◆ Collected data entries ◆

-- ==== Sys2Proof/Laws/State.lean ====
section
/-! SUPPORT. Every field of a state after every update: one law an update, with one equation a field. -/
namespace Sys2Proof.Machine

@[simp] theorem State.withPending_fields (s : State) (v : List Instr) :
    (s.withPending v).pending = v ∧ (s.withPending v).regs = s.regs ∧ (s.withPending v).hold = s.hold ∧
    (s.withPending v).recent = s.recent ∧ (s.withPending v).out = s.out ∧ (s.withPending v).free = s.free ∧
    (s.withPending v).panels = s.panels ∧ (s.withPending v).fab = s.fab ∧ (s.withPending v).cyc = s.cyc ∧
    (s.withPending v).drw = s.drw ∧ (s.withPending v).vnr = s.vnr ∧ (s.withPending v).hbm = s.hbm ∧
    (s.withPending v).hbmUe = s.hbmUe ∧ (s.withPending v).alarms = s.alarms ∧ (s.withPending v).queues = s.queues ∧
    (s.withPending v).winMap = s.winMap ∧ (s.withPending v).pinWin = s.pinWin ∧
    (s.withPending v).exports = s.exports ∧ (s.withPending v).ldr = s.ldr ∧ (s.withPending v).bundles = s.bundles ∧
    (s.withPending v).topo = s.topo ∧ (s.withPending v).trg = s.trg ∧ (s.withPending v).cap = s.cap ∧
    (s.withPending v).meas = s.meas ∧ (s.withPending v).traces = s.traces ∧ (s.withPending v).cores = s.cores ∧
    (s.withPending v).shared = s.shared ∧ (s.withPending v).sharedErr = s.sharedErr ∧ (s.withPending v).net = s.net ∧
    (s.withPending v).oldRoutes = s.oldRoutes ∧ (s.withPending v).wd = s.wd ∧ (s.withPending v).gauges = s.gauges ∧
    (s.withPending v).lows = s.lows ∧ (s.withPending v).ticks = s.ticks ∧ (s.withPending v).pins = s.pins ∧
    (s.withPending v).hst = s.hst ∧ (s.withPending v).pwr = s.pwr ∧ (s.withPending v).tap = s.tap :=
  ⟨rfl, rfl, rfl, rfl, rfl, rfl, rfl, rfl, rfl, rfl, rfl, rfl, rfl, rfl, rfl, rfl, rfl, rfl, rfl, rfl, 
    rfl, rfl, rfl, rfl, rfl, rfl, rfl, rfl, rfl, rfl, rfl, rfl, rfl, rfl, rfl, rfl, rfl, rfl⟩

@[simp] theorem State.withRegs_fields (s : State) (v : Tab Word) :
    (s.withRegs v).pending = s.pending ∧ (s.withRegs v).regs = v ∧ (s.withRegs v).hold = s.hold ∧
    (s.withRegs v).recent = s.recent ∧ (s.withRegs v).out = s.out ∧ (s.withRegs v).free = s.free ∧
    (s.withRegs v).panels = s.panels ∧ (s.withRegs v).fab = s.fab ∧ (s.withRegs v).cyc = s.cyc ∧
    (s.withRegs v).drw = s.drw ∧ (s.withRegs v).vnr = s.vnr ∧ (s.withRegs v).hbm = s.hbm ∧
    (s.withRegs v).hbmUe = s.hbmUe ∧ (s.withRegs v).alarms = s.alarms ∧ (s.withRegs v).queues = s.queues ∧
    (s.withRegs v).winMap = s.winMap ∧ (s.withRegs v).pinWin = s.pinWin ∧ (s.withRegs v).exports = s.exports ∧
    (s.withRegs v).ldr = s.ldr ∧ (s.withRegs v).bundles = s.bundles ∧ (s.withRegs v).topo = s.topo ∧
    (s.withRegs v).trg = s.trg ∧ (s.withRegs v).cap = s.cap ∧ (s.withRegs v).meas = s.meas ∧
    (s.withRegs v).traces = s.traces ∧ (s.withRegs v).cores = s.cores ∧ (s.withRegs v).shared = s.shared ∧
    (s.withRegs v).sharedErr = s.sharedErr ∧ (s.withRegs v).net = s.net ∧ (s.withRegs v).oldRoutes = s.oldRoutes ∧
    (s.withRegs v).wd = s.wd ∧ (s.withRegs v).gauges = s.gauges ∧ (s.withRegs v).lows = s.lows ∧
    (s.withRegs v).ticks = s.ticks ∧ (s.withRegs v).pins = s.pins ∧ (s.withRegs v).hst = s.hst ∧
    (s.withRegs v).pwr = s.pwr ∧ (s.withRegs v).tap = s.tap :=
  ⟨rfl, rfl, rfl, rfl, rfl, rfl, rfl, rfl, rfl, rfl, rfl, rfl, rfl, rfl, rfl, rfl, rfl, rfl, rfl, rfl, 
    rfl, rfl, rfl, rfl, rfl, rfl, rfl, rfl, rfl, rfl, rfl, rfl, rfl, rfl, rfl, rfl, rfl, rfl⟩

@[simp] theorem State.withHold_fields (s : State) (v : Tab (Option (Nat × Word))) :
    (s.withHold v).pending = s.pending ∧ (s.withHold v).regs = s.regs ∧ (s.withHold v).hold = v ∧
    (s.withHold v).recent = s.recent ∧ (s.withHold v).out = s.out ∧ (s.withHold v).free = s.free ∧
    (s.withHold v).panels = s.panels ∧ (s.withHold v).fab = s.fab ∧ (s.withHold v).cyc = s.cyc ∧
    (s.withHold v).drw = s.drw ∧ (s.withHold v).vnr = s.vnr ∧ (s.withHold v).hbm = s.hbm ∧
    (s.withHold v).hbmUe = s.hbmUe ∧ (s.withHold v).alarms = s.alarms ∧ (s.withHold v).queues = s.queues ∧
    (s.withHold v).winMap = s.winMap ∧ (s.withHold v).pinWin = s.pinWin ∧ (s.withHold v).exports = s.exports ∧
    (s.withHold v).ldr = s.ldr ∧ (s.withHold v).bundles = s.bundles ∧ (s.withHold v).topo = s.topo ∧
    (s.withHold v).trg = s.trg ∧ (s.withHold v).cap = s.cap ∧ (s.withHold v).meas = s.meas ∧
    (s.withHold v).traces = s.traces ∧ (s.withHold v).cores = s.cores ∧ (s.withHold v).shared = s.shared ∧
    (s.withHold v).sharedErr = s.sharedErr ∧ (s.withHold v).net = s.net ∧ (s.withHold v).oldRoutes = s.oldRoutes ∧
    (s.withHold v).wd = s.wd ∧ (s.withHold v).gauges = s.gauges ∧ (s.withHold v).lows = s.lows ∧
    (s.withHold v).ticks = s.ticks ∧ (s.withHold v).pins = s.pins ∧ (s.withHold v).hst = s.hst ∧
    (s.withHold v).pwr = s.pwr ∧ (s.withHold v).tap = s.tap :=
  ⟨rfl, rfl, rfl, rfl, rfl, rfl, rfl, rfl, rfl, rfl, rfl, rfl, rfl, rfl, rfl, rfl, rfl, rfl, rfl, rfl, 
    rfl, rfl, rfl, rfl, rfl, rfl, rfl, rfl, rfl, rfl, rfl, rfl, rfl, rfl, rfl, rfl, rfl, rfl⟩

◆ About this exercise ◆
Would you print exactly, and only, the lines of the data above from the line with "(s.withRegs v).panels = s.panels" through the line with "(s.withRegs v).ldr = s.ldr", inclusive?

◆ Answer to the exercise ◆
    (s.withRegs v).panels = s.panels ∧ (s.withRegs v).fab = s.fab ∧ (s.withRegs v).cyc = s.cyc ∧
    (s.withRegs v).drw = s.drw ∧ (s.withRegs v).vnr = s.vnr ∧ (s.withRegs v).hbm = s.hbm ∧
    (s.withRegs v).hbmUe = s.hbmUe ∧ (s.withRegs v).alarms = s.alarms ∧ (s.withRegs v).queues = s.queues ∧
    (s.withRegs v).winMap = s.winMap ∧ (s.withRegs v).pinWin = s.pinWin ∧ (s.withRegs v).exports = s.exports ∧
    (s.withRegs v).ldr = s.ldr ∧ (s.withRegs v).bundles = s.bundles ∧ (s.withRegs v).topo = s.topo ∧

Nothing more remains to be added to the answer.